Transcribe the data. Leave out nothing.
++++++++++
-- ==== Sys2Proof/Decode.lean ====
section
/-! DEFINITION. The reading of a command from a word. No row of spec/opcode_table.json gives bits (its reader counts 0
rows with "fixed" and 0 with "fields"): commands are events and requests carried by frames, so no word spells one. -/

namespace Sys2Proof

/-- The command that a word of `nbits` bits spells by the table's bits: none, for every word, because the table gives
no row any bits. The bytes of REQUEST frames are read in Machine/Operands.lean. -/
def decodeTableWord (_nbits _w : Nat) : Option Instr := none

end Sys2Proof
end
++++++++++
### Task answer
-- ==== Sys2Proof/Decode.lean ====
section
/-! DEFINITION. The reading of a command from a word. No row of spec/opcode_table.json gives bits (its reader counts 0
rows with "fixed" and 0 with "fields"): commands are events and requests carried by frames, so no word spells one. -/

namespace Sys2Proof

/-- The command that a word of `nbits` bits spells by the table's bits: none, for every word, because the table gives
no row any bits. The bytes of REQUEST frames are read in Machine/Operands.lean. -/
def decodeTableWord (_nbits _w : Nat) : Option Instr := none

end Sys2Proof
end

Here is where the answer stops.